Alex Assistant

A simple tutorial showing how to capture the screen, recognize speech, add context, and query Anthropic API

Disclaimer: This assistant is not meant to be used for real proposal development, but is simply a fun demo that combines many inputs (voice, image, text) and shows how to weave these into an application with Anthropic Claude.

Features

Captures the current screen as an input to the LLM.
Uses speech recognition to convert spoken commands to text.
Shows a simple strategy to inject context from a text file into the prompt
Queries the Anthropic API with both text and image inputs.
Provides responses in Markdown format.

Installation

Clone the repository:

git clone https://github.com/blaiszik/alex-assistant
cd alex-assistant

Create a virtual environment (optional but recommended):

python3 -m venv venv
source venv/bin/activate

Install the required packages:

pip install -r requirements.txt
Install the package:

pip install .

Setting the Environment Variable

To use the Anthropic API, you need to set the ANTHROPIC_API_KEY environment variable.

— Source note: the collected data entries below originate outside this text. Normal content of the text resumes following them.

/-- What `State.stageCauses` leaves as it was. -/
@[simp] theorem State.stageCauses_frame (s : State) (r : Summary) :
    ((s.stageCauses r)).pending = s.pending ∧ ((s.stageCauses r)).rst = s.rst ∧ ((s.stageCauses r)).fold = s.fold
    ∧ ((s.stageCauses r)).gate = s.gate ∧ ((s.stageCauses r)).op = s.op ∧ ((s.stageCauses r)).routes = s.routes
    ∧ ((s.stageCauses r)).link = s.link ∧ ((s.stageCauses r)).cmd = s.cmd ∧ ((s.stageCauses r)).cells = s.cells
    ∧ ((s.stageCauses r)).path = s.path ∧ ((s.stageCauses r)).balance = s.balance ∧ ((s.stageCauses r)).hold = s.hold
    ∧ ((s.stageCauses r)).out.replies = s.out.replies ∧ ((s.stageCauses r)).out.forward = s.out.forward
    ∧ ((s.stageCauses r)).seqr.bankA = s.seqr.bankA ∧ ((s.stageCauses r)).seqr.bankB = s.seqr.bankB
    ∧ ((s.stageCauses r)).seqr.designation = s.seqr.designation ∧ ((s.stageCauses r)).seqr.swap = s.seqr.swap
    ∧ ((s.stageCauses r)).seqr.stored = s.seqr.stored ∧ ((s.stageCauses r)).seqr.t = s.seqr.t
    ∧ ((s.stageCauses r)).seqr.d = s.seqr.d ∧ ((s.stageCauses r)).seqr.firstEval = s.seqr.firstEval
    ∧ ((s.stageCauses r)).seqr.lastTest = s.seqr.lastTest ∧ ((s.stageCauses r)).seqr.goto = s.seqr.goto
    ∧ ((s.stageCauses r)).seqr.effective = s.seqr.effective ∧ ((s.stageCauses r)).guard.table = s.guard.table
    ∧ ((s.stageCauses r)).guard.limits = s.guard.limits ∧ ((s.stageCauses r)).guard.lock = s.guard.lock
    ∧ ((s.stageCauses r)).guard.hostReq = s.guard.hostReq ∧ ((s.stageCauses r)).guard.linkMark = s.guard.linkMark := by
  and_intros <;> (unfold State.stageCauses; simp)

/-- What `State.announce` leaves as it was. -/
@[simp] theorem State.announce_frame (s : State) (r : Summary) (x : Option Entered) :
    ((s.announce r x)).pending = s.pending ∧ ((s.announce r x)).rst = s.rst ∧ ((s.announce r x)).fold = s.fold
    ∧ ((s.announce r x)).gate = s.gate ∧ ((s.announce r x)).op = s.op ∧ ((s.announce r x)).routes = s.routes
    ∧ ((s.announce r x)).link = s.link ∧ ((s.announce r x)).cmd = s.cmd ∧ ((s.announce r x)).cells = s.cells
    ∧ ((s.announce r x)).seqr = s.seqr ∧ ((s.announce r x)).guard = s.guard ∧ ((s.announce r x)).path = s.path
    ∧ ((s.announce r x)).balance = s.balance ∧ ((s.announce r x)).hold = s.hold
    ∧ ((s.announce r x)).out.replies = s.out.replies ∧ ((s.announce r x)).out.forward = s.out.forward := by
  and_intros <;> (unfold State.announce; (repeat' split) <;> simp)

def StepOutcome.state : StepOutcome → State
  | .ok s _ => s
  | .blocked s _ => s

@[simp] theorem StepOutcome.state_ok (s : State) (e : Option Entered) : (StepOutcome.ok s e).state = s := rfl

@[simp] theorem StepOutcome.state_blocked (s : State) (a : StepAddr) : (StepOutcome.blocked s a).state = s := rfl

@[simp] theorem StepOutcome.state_ite (p : Prop) [Decidable p] (x y : StepOutcome) :
    (if p then x else y).state = if p then x.state else y.state := by split <;> rfl

/-- What `State.takeMove` leaves as it was. -/
@[simp] theorem State.takeMove_frame (s : State) (a : StepAddr) (k : Nat) (m : Move) :
    ((s.takeMove a k m).state).pending = s.pending ∧ ((s.takeMove a k m).state).rst = s.rst
    ∧ ((s.takeMove a k m).state).fold = s.fold ∧ ((s.takeMove a k m).state).gate = s.gate
    ∧ ((s.takeMove a k m).state).op = s.op ∧ ((s.takeMove a k m).state).routes = s.routes
    ∧ ((s.takeMove a k m).state).link = s.link ∧ ((s.takeMove a k m).state).out = s.out
    ∧ ((s.takeMove a k m).state).cmd = s.cmd ∧ ((s.takeMove a k m).state).cells = s.cells
    ∧ ((s.takeMove a k m).state).guard = s.guard ∧ ((s.takeMove a k m).state).balance = s.balance
    ∧ ((s.takeMove a k m).state).hold = s.hold ∧ ((s.takeMove a k m).state).seqr.bankA = s.seqr.bankA
    ∧ ((s.takeMove a k m).state).seqr.bankB = s.seqr.bankB ∧ ((s.takeMove a k m).state).seqr.swap = s.seqr.swap
    ∧ ((s.takeMove a k m).state).seqr.goto = s.seqr.goto ∧ ((s.takeMove a k m).state).path.derate = s.path.derate
    ∧ ((s.takeMove a k m).state).path.handOver = s.path.handOver
    ∧ ((s.takeMove a k m).state).path.computation = s.path.computation
    ∧ ((s.takeMove a k m).state).path.present = s.path.present ∧ ((s.takeMove a k m).state).path.ship = s.path.ship
    ∧ ((s.takeMove a k m).state).path.lastSetpoint = s.path.lastSetpoint
    ∧ ((s.takeMove a k m).state).path.slot = s.path.slot ∧ ((s.takeMove a k m).state).path.stage = s.path.stage
    ∧ ((s.takeMove a k m).state).path.silent = s.path.silent
    ∧ ((s.takeMove a k m).state).path.overdue = s.path.overdue := by
  and_intros <;> (unfold State.takeMove; (repeat' split) <;> (try simp) <;> (repeat' split) <;> simp)

/-- What `State.stageStep` leaves as it was. -/
@[simp] theorem State.stageStep_frame (s : State) (r : Summary) :
    ((s.stageStep r).state).pending = s.pending ∧ ((s.stageStep r).state).rst = s.rst
    ∧ ((s.stageStep r).state).fold = s.fold ∧ ((s.stageStep r).state).gate = s.gate
    ∧ ((s.stageStep r).state).op = s.op ∧ ((s.stageStep r).state).routes = s.routes
    ∧ ((s.stageStep r).state).link = s.link ∧ ((s.stageStep r).state).out = s.out
    ∧ ((s.stageStep r).state).cmd = s.cmd ∧ ((s.stageStep r).state).cells = s.cells
    ∧ ((s.stageStep r).state).guard = s.guard ∧ ((s.stageStep r).state).balance = s.balance
    ∧ ((s.stageStep r).state).hold = s.hold ∧ ((s.stageStep r).state).seqr.bankA = s.seqr.bankA
    ∧ ((s.stageStep r).state).seqr.bankB = s.seqr.bankB ∧ ((s.stageStep r).state).seqr.swap = s.seqr.swap
    ∧ ((s.stageStep r).state).path.derate = s.path.derate ∧ ((s.stageStep r).state).path.handOver = s.path.handOver
    ∧ ((s.stageStep r).state).path.computation = s.path.computation
    ∧ ((s.stageStep r).state).path.present = s.path.present ∧ ((s.stageStep r).state).path.ship = s.path.ship
    ∧ ((s.stageStep r).state).path.lastSetpoint = s.path.lastSetpoint
    ∧ ((s.stageStep r).state).path.slot = s.path.slot ∧ ((s.stageStep r).state).path.stage = s.path.stage
    ∧ ((s.stageStep r).state).path.silent = s.path.silent
    ∧ ((s.stageStep r).state).path.overdue = s.path.overdue := by
  and_intros <;> (unfold State.stageStep State.applyGoto State.workStep; (repeat' split) <;> (try simp) <;> (repeat' split) <;> simp)

/-- A round evaluation after its first two stages (R46, R62). -/

def State.afterStage2 (s : State) (r : Summary) (bySwap : Option Entered) : State :=
  match s.stageStep r with
  | .blocked s3 target => s3.handCause (emptyStepCause target)
  | .ok s3 byStep =>
    match s3.resolve with
    | .noStep => s3
    | .empty a => s3.handCause (emptyStepCause a)
    | .found a e => State.handOver (State.announce { s3 with seqr.effective := some a } r (byStep.or bySwap)) r a e

theorem State.roundEvaluation_eq (s : State) (r : Summary) :
   s.roundEvaluation r = State.afterStage2 (s.stageSwap.1.stageCauses r) r s.stageSwap.2 := rfl

/-- What `State.afterStage2` leaves as it was. -/
theorem State.afterStage2_frame (s : State) (r : Summary) (b : Option Entered) :
    (s.afterStage2 r b).pending = s.pending ∧ (s.afterStage2 r b).rst = s.rst ∧ (s.afterStage2 r b).fold = s.fold
    ∧ (s.afterStage2 r b).routes = s.routes ∧ (s.afterStage2 r b).link.badCount = s.link.badCount
    ∧ (s.afterStage2 r b).link.seqU = s.link.seqU ∧ (s.afterStage2 r b).link.sendingU = s.link.sendingU
    ∧ (s.afterStage2 r b).out.forward = s.out.forward ∧ (s.afterStage2 r b).cmd.late = s.cmd.late
    ∧ (s.afterStage2 r b).cmd.overrun = s.cmd.overrun ∧ (s.afterStage2 r b).cmd.discards = s.cmd.discards
    ∧ (s.afterStage2 r b).cells = s.cells ∧ (s.afterStage2 r b).guard.table = s.guard.table
    ∧ (s.afterStage2 r b).guard.limits = s.guard.limits ∧ (s.afterStage2 r b).guard.lock = s.guard.lock
    ∧ (s.afterStage2 r b).guard.hostReq = s.guard.hostReq ∧ (s.afterStage2 r b).guard.linkMark = s.guard.linkMark
    ∧ (s.afterStage2 r b).seqr.bankA = s.seqr.bankA ∧ (s.afterStage2 r b).seqr.bankB = s.seqr.bankB
    ∧ (s.afterStage2 r b).path.derate = s.path.derate ∧ (s.afterStage2 r b).path.present = s.path.present
    ∧ (s.afterStage2 r b).path.ship = s.path.ship ∧ (s.afterStage2 r b).path.stage = s.path.stage
    ∧ (s.afterStage2 r b).path.silent = s.path.silent
    ∧ (s.afterStage2 r b).path.overdue = s.path.overdue ∧ (s.afterStage2 r b).balance.table = s.balance.table := by
  have h := State.stageStep_frame s r
  unfold State.afterStage2
  revert h
  cases s.stageStep r with
  | ok s3 x => 
    intro h; simp only [StepOutcome.state_ok] at h; dsimp only
    split <;> simp [h]
  | blocked s3 x => intro h; simp only [StepOutcome.state_blocked] at h; simp [h]

/-- What `State.roundEvaluation` leaves as it was. -/
@[simp] theorem State.roundEvaluation_frame (s : State) (r : Summary)  :
    (s.roundEvaluation r).pending = s.pending ∧ (s.roundEvaluation r).rst = s.rst
    ∧ (s.roundEvaluation r).fold = s.fold ∧ (s.roundEvaluation r).routes = s.routes
    ∧ (s.roundEvaluation r).link.badCount = s.link.badCount ∧ (s.roundEvaluation r).link.seqU = s.link.seqU
    ∧ (s.roundEvaluation r).link.sendingU = s.link.sendingU ∧ (s.roundEvaluation r).out.forward = s.out.forward
    ∧ (s.roundEvaluation r).cmd.late = s.cmd.late ∧ (s.roundEvaluation r).cmd.overrun = s.cmd.overrun
    ∧ (s.roundEvaluation r).cmd.discards = s.cmd.discards ∧ (s.roundEvaluation r).cells = s.cells
    ∧ (s.roundEvaluation r).guard.table = s.guard.table ∧ (s.roundEvaluation r).guard.limits = s.guard.limits
    ∧ (s.roundEvaluation r).guard.lock = s.guard.lock ∧ (s.roundEvaluation r).guard.hostReq = s.guard.hostReq
    ∧ (s.roundEvaluation r).guard.linkMark = s.guard.linkMark ∧ (s.roundEvaluation r).seqr.bankA = s.seqr.bankA
    ∧ (s.roundEvaluation r).seqr.bankB = s.seqr.bankB ∧ (s.roundEvaluation r).path.derate = s.path.derate
    ∧ (s.roundEvaluation r).path.present = s.path.present ∧ (s.roundEvaluation r).path.ship = s.path.ship
    ∧ (s.roundEvaluation r).path.stage = s.path.stage ∧ (s.roundEvaluation r).path.silent = s.path.silent
    ∧ (s.roundEvaluation r).path.overdue = s.path.overdue
    ∧ (s.roundEvaluation r).balance.table = s.balance.table := by
  rw [State.roundEvaluation_eq]; simp [State.afterStage2_frame]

Here’s how to do it:

On Mac

Open your terminal.
Add the following line to your shell profile file (e.g., ~/.bash_profile, ~/.zshrc, or ~/.profile):

export ANTHROPIC_API_KEY='your-api-key-here'

Apply the changes. e.g., source ~/.bash_profile source ~/.zshrc

Usage

Ensure the ANTHROPIC_API_KEY environment variable is set.
Run the main script:

python alex.py

Speak your command when prompted. The tool will capture the screen and query the Anthropic API with the captured image and spoken command.

The default model is set to Claude 3 Haiku (the cheapest available model). For better responses, you can try the other models.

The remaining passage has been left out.